*Description of the task*
Beneath this task are records; print exactly the stretch of them from the line with "def Obligations.StepRunsTheFrontCommand : Prop" through the line with "State.reset.dev.power.wdog = 0x3E8", both ends included.

======== Material provided

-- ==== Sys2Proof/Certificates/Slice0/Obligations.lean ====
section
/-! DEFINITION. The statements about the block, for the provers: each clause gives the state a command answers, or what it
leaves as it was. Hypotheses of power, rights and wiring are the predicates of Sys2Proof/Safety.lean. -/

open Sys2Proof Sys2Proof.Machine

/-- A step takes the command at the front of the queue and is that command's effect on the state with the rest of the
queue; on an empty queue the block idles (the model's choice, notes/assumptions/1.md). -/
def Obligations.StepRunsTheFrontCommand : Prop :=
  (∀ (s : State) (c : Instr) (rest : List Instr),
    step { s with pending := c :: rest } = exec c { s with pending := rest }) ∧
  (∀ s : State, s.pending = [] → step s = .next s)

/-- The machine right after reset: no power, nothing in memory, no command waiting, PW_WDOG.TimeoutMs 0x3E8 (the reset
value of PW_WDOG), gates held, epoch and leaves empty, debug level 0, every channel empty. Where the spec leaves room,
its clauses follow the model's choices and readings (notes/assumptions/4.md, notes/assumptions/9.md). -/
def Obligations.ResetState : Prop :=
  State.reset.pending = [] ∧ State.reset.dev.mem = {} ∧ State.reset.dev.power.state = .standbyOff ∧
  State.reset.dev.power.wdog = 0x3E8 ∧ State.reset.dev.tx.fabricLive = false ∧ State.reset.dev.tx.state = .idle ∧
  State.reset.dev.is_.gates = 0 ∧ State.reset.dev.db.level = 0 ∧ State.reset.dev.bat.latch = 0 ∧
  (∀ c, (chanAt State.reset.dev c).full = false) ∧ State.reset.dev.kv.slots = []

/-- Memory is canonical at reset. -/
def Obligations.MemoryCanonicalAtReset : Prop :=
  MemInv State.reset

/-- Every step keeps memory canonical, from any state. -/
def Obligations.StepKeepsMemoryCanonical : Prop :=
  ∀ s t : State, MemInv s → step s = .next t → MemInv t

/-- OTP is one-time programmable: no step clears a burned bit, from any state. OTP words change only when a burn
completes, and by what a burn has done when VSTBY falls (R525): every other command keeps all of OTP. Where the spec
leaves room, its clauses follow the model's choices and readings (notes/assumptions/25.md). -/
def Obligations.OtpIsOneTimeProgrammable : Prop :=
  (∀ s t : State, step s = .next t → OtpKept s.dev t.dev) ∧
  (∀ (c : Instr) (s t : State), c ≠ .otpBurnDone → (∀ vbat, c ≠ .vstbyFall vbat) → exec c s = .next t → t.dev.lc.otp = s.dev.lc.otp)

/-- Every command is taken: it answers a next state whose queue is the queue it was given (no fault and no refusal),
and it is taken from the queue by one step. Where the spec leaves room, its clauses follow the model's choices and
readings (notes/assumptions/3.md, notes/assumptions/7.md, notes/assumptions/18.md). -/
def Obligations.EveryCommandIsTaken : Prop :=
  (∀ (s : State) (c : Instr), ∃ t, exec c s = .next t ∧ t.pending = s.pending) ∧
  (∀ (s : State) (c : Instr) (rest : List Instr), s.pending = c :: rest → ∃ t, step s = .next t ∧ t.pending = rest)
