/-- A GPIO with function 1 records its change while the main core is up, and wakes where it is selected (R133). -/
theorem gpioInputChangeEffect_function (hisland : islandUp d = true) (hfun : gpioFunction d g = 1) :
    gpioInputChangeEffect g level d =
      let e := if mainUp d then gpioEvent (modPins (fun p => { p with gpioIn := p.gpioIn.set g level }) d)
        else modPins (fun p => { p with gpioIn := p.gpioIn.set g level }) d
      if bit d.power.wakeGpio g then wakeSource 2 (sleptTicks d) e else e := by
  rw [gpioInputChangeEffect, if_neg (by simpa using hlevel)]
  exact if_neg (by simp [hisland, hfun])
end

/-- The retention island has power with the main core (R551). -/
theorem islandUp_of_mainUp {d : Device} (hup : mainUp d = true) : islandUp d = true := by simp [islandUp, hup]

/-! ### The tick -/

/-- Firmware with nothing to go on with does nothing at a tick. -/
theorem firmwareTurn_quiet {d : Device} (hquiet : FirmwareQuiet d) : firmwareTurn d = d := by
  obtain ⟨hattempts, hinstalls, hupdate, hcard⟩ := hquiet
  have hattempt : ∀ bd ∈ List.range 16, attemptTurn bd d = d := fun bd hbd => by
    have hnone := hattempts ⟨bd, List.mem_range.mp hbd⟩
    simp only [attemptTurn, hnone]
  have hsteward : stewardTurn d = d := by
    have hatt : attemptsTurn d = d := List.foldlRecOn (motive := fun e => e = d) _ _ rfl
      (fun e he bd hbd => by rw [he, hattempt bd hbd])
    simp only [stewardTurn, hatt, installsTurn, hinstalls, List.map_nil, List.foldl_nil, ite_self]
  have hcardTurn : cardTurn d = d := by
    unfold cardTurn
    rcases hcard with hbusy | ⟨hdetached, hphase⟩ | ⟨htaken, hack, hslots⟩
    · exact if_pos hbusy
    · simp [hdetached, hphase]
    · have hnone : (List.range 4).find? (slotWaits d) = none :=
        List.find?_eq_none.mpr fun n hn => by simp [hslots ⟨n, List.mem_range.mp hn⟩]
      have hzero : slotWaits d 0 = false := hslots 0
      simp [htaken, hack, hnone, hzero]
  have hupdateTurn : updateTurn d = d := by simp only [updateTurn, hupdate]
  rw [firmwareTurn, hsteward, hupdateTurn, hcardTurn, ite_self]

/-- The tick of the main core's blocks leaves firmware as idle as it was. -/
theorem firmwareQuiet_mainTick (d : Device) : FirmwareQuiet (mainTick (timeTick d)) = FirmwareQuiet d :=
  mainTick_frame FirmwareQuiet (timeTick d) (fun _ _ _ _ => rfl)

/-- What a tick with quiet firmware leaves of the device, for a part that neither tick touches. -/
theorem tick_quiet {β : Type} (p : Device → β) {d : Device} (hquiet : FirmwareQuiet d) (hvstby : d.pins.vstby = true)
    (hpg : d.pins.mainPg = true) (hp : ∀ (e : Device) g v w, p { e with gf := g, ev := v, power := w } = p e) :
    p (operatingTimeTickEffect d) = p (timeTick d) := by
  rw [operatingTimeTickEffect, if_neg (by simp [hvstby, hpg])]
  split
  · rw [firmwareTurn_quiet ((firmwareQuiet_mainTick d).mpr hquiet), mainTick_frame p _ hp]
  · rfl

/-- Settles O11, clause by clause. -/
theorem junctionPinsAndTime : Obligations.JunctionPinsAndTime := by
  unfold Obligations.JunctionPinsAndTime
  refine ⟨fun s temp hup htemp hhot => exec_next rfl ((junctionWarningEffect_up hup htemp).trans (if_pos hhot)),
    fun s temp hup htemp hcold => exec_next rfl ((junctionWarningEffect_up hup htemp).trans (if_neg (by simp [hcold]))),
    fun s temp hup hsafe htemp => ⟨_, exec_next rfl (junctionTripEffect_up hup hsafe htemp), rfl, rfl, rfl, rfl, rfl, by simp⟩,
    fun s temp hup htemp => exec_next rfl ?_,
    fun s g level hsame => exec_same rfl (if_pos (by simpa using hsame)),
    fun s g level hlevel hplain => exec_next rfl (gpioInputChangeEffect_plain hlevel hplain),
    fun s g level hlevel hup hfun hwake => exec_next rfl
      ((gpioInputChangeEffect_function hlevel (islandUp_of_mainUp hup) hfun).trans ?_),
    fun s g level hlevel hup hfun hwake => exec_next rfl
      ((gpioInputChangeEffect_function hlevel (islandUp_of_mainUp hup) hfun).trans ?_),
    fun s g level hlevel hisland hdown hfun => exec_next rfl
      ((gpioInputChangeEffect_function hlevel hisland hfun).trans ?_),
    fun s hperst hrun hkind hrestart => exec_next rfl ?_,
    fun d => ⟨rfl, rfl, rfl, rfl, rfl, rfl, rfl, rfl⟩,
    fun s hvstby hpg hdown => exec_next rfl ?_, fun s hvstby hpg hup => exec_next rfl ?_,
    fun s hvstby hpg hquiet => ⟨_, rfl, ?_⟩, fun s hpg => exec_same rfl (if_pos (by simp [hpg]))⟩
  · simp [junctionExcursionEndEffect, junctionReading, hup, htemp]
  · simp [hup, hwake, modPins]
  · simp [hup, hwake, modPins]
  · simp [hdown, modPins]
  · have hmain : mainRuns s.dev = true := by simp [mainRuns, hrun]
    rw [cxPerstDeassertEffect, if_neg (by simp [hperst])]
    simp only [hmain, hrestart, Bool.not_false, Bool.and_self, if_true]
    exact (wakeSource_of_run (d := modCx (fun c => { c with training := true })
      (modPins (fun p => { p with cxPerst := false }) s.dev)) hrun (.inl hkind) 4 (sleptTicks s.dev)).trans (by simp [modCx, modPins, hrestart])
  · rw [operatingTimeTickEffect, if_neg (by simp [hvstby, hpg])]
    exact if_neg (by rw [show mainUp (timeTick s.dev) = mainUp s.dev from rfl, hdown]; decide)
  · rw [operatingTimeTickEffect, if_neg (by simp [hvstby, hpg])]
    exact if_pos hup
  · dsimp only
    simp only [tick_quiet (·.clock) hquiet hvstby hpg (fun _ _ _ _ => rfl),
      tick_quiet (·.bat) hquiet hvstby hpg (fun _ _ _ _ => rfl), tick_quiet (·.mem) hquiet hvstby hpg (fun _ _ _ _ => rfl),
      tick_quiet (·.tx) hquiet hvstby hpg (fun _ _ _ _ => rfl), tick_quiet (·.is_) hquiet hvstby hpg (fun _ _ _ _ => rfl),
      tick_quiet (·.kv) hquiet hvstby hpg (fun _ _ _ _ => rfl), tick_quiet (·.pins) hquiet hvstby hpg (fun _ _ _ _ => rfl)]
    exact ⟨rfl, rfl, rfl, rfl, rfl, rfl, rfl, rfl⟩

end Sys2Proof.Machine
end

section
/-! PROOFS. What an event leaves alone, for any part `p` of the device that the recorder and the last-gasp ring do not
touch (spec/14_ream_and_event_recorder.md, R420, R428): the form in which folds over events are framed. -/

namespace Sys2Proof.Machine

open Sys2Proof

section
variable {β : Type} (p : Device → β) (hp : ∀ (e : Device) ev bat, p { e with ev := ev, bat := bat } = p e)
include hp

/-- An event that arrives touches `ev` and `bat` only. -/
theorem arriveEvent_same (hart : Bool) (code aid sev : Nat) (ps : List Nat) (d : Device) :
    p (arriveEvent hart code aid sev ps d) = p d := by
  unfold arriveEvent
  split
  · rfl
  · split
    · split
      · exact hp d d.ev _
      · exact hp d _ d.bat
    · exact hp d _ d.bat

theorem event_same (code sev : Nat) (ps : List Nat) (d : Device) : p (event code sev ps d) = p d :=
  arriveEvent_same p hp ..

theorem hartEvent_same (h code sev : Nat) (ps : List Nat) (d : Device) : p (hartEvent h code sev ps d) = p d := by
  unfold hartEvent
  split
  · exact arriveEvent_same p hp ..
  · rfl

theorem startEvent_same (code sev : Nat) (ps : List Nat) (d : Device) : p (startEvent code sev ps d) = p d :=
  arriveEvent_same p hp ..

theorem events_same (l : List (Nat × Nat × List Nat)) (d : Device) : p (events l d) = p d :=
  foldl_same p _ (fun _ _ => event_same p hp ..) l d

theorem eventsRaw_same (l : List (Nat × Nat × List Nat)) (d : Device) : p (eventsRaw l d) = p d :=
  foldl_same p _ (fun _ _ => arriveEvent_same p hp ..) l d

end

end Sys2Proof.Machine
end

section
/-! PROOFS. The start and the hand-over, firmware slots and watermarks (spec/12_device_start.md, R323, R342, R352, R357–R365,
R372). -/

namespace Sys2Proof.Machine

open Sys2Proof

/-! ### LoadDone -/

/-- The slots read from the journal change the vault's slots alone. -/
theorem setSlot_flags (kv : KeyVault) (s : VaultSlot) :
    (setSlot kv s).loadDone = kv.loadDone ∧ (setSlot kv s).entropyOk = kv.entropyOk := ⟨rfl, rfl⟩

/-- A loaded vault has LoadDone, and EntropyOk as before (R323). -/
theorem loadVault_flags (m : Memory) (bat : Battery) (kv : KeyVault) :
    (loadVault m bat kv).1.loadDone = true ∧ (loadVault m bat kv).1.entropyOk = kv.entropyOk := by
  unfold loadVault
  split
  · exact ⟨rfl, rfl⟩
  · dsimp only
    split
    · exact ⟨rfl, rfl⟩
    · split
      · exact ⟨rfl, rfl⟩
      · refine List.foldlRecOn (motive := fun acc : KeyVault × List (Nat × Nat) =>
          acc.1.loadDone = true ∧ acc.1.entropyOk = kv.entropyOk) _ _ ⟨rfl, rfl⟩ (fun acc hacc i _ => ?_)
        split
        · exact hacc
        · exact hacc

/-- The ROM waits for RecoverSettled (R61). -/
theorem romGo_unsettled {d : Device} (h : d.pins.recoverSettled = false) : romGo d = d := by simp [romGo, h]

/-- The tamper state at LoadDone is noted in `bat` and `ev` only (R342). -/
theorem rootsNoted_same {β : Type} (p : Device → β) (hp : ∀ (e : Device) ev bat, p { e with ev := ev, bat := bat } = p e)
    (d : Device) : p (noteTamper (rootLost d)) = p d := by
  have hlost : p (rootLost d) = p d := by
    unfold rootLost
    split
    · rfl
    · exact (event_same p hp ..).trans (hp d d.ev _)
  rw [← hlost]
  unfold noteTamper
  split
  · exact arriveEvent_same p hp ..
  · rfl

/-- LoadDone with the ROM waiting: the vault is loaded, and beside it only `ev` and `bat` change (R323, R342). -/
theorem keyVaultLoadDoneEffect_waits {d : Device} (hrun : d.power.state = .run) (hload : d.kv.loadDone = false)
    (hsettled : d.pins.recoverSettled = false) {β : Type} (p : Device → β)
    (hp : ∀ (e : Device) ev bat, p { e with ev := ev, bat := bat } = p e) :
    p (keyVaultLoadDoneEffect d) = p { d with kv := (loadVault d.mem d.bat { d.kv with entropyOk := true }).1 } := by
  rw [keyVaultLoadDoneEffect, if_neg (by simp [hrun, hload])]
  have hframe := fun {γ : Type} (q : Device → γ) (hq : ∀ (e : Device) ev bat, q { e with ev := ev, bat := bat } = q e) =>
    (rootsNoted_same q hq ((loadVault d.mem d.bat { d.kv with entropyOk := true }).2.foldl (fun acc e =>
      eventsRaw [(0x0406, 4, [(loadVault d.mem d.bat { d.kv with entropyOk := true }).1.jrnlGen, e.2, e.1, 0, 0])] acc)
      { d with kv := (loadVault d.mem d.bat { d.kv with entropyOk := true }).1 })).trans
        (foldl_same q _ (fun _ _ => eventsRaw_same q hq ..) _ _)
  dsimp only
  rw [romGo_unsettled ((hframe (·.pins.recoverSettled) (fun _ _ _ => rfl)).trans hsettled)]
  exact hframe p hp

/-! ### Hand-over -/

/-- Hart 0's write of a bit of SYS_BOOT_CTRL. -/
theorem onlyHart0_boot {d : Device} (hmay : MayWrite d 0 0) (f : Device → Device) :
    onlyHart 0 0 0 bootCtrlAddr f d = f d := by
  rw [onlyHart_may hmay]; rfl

================

*Answer to this exercise*
def Obligations.StepRunsTheFrontCommand : Prop :=
  (∀ (s : State) (c : Instr) (rest : List Instr),
    step { s with pending := c :: rest } = exec c { s with pending := rest }) ∧
  (∀ s : State, s.pending = [] → step s = .next s)

/-- The machine right after reset: no power, nothing in memory, no command waiting, PW_WDOG.TimeoutMs 0x3E8 (the reset
value of PW_WDOG), gates held, epoch and leaves empty, debug level 0, every channel empty. Where the spec leaves room,
its clauses follow the model's choices and readings (notes/assumptions/4.md, notes/assumptions/9.md). -/
def Obligations.ResetState : Prop :=
  State.reset.pending = [] ∧ State.reset.dev.mem = {} ∧ State.reset.dev.power.state = .standbyOff ∧
  State.reset.dev.power.wdog = 0x3E8 ∧ State.reset.dev.tx.fabricLive = false ∧ State.reset.dev.tx.state = .idle ∧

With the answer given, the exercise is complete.